=== Section Start ===
@[simp] theorem State.nvFailed_frame (s : State) (a : ℕ) :
    (State.nvFailed s a).pending = s.pending ∧ (State.nvFailed s a).out = s.out ∧ (State.nvFailed s a).doms = s.doms ∧
    (State.nvFailed s a).time = s.time ∧ (State.nvFailed s a).boot = s.boot ∧ (State.nvFailed s a).modes = s.modes ∧
    (State.nvFailed s a).ops = s.ops ∧ (State.nvFailed s a).chain = s.chain ∧ (State.nvFailed s a).bar0 = s.bar0 ∧
    (State.nvFailed s a).lanes = s.lanes ∧ (State.nvFailed s a).aligned = s.aligned ∧ (State.nvFailed s a).intake =
    s.intake ∧ (State.nvFailed s a).link = s.link ∧ (State.nvFailed s a).fpa = s.fpa ∧ (State.nvFailed s a).sp0 =
    s.sp0 ∧ (State.nvFailed s a).pipe = s.pipe ∧ (State.nvFailed s a).coef = s.coef ∧ (State.nvFailed s a).gen = s.gen
    ∧ (State.nvFailed s a).vdet = s.vdet ∧ (State.nvFailed s a).stat = s.stat ∧ (State.nvFailed s a).ecl = s.ecl ∧
    (State.nvFailed s a).shut = s.shut ∧ (State.nvFailed s a).windows = s.windows ∧ (State.nvFailed s a).enc0 = s.enc0
    ∧ (State.nvFailed s a).enc1 = s.enc1 ∧ (State.nvFailed s a).tg = s.tg ∧ (State.nvFailed s a).chan = s.chan ∧
    (State.nvFailed s a).trig = s.trig ∧ (State.nvFailed s a).trigOut = s.trigOut ∧ (State.nvFailed s a).out0 = s.out0
    ∧ (State.nvFailed s a).out1 = s.out1 ∧ (State.nvFailed s a).taps = s.taps ∧ (State.nvFailed s a).mem = s.mem ∧
    (State.nvFailed s a).host = s.host ∧ (State.nvFailed s a).dma = s.dma ∧ (State.nvFailed s a).rings = s.rings ∧
    (State.nvFailed s a).ingots = s.ingots ∧ (State.nvFailed s a).serial = s.serial ∧ (State.nvFailed s a).hk = s.hk ∧
    (State.nvFailed s a).therm = s.therm ∧ (State.nvFailed s a).pwr = s.pwr ∧ (State.nvFailed s a).sec = s.sec ∧
    (State.nvFailed s a).dbg = s.dbg := by
  unfold State.nvFailed; (try dsimp only); (repeat' split) <;> simp only [State.logEvt_frame, and_self]

@[simp] theorem State.setKeep_frame (s : State) (a : ℕ) (bs : List Sys2Proof.Byte) :
    (State.setKeep s a bs).pending = s.pending ∧ (State.setKeep s a bs).out = s.out ∧ (State.setKeep s a bs).doms = s.doms
    ∧ (State.setKeep s a bs).time = s.time ∧ (State.setKeep s a bs).boot = s.boot ∧ (State.setKeep s a bs).modes =
    s.modes ∧ (State.setKeep s a bs).ops = s.ops ∧ (State.setKeep s a bs).chain = s.chain ∧ (State.setKeep s a
    bs).bar0 = s.bar0 ∧ (State.setKeep s a bs).lanes = s.lanes ∧ (State.setKeep s a bs).aligned = s.aligned ∧
    (State.setKeep s a bs).intake = s.intake ∧ (State.setKeep s a bs).link = s.link ∧ (State.setKeep s a bs).fpa =
    s.fpa ∧ (State.setKeep s a bs).sp0 = s.sp0 ∧ (State.setKeep s a bs).pipe = s.pipe ∧ (State.setKeep s a bs).coef =
    s.coef ∧ (State.setKeep s a bs).gen = s.gen ∧ (State.setKeep s a bs).vdet = s.vdet ∧ (State.setKeep s a bs).stat =
    s.stat ∧ (State.setKeep s a bs).ecl = s.ecl ∧ (State.setKeep s a bs).shut = s.shut ∧ (State.setKeep s a
    bs).windows = s.windows ∧ (State.setKeep s a bs).enc0 = s.enc0 ∧ (State.setKeep s a bs).enc1 = s.enc1 ∧
    (State.setKeep s a bs).tg = s.tg ∧ (State.setKeep s a bs).chan = s.chan ∧ (State.setKeep s a bs).trig = s.trig ∧
    (State.setKeep s a bs).trigOut = s.trigOut ∧ (State.setKeep s a bs).out0 = s.out0 ∧ (State.setKeep s a bs).out1 =
    s.out1 ∧ (State.setKeep s a bs).taps = s.taps ∧ (State.setKeep s a bs).mem = s.mem ∧ (State.setKeep s a bs).host =
    s.host ∧ (State.setKeep s a bs).dma = s.dma ∧ (State.setKeep s a bs).rings = s.rings ∧ (State.setKeep s a
    bs).ingots = s.ingots ∧ (State.setKeep s a bs).serial = s.serial ∧ (State.setKeep s a bs).hk = s.hk ∧
    (State.setKeep s a bs).therm = s.therm ∧ (State.setKeep s a bs).pwr = s.pwr ∧ (State.setKeep s a bs).sec = s.sec ∧
    (State.setKeep s a bs).dbg = s.dbg := by
  unfold State.setKeep; (try dsimp only); (repeat' split) <;> simp only [State.putKeep_frame, State.nvFailed_frame, and_self]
=== Section End ===
#### Brief:
Pull every line containing the word "rings" out of the listing.

#### Answer box:
    (State.nvFailed s a).host = s.host ∧ (State.nvFailed s a).dma = s.dma ∧ (State.nvFailed s a).rings = s.rings ∧
    s.host ∧ (State.setKeep s a bs).dma = s.dma ∧ (State.setKeep s a bs).rings = s.rings ∧ (State.setKeep s a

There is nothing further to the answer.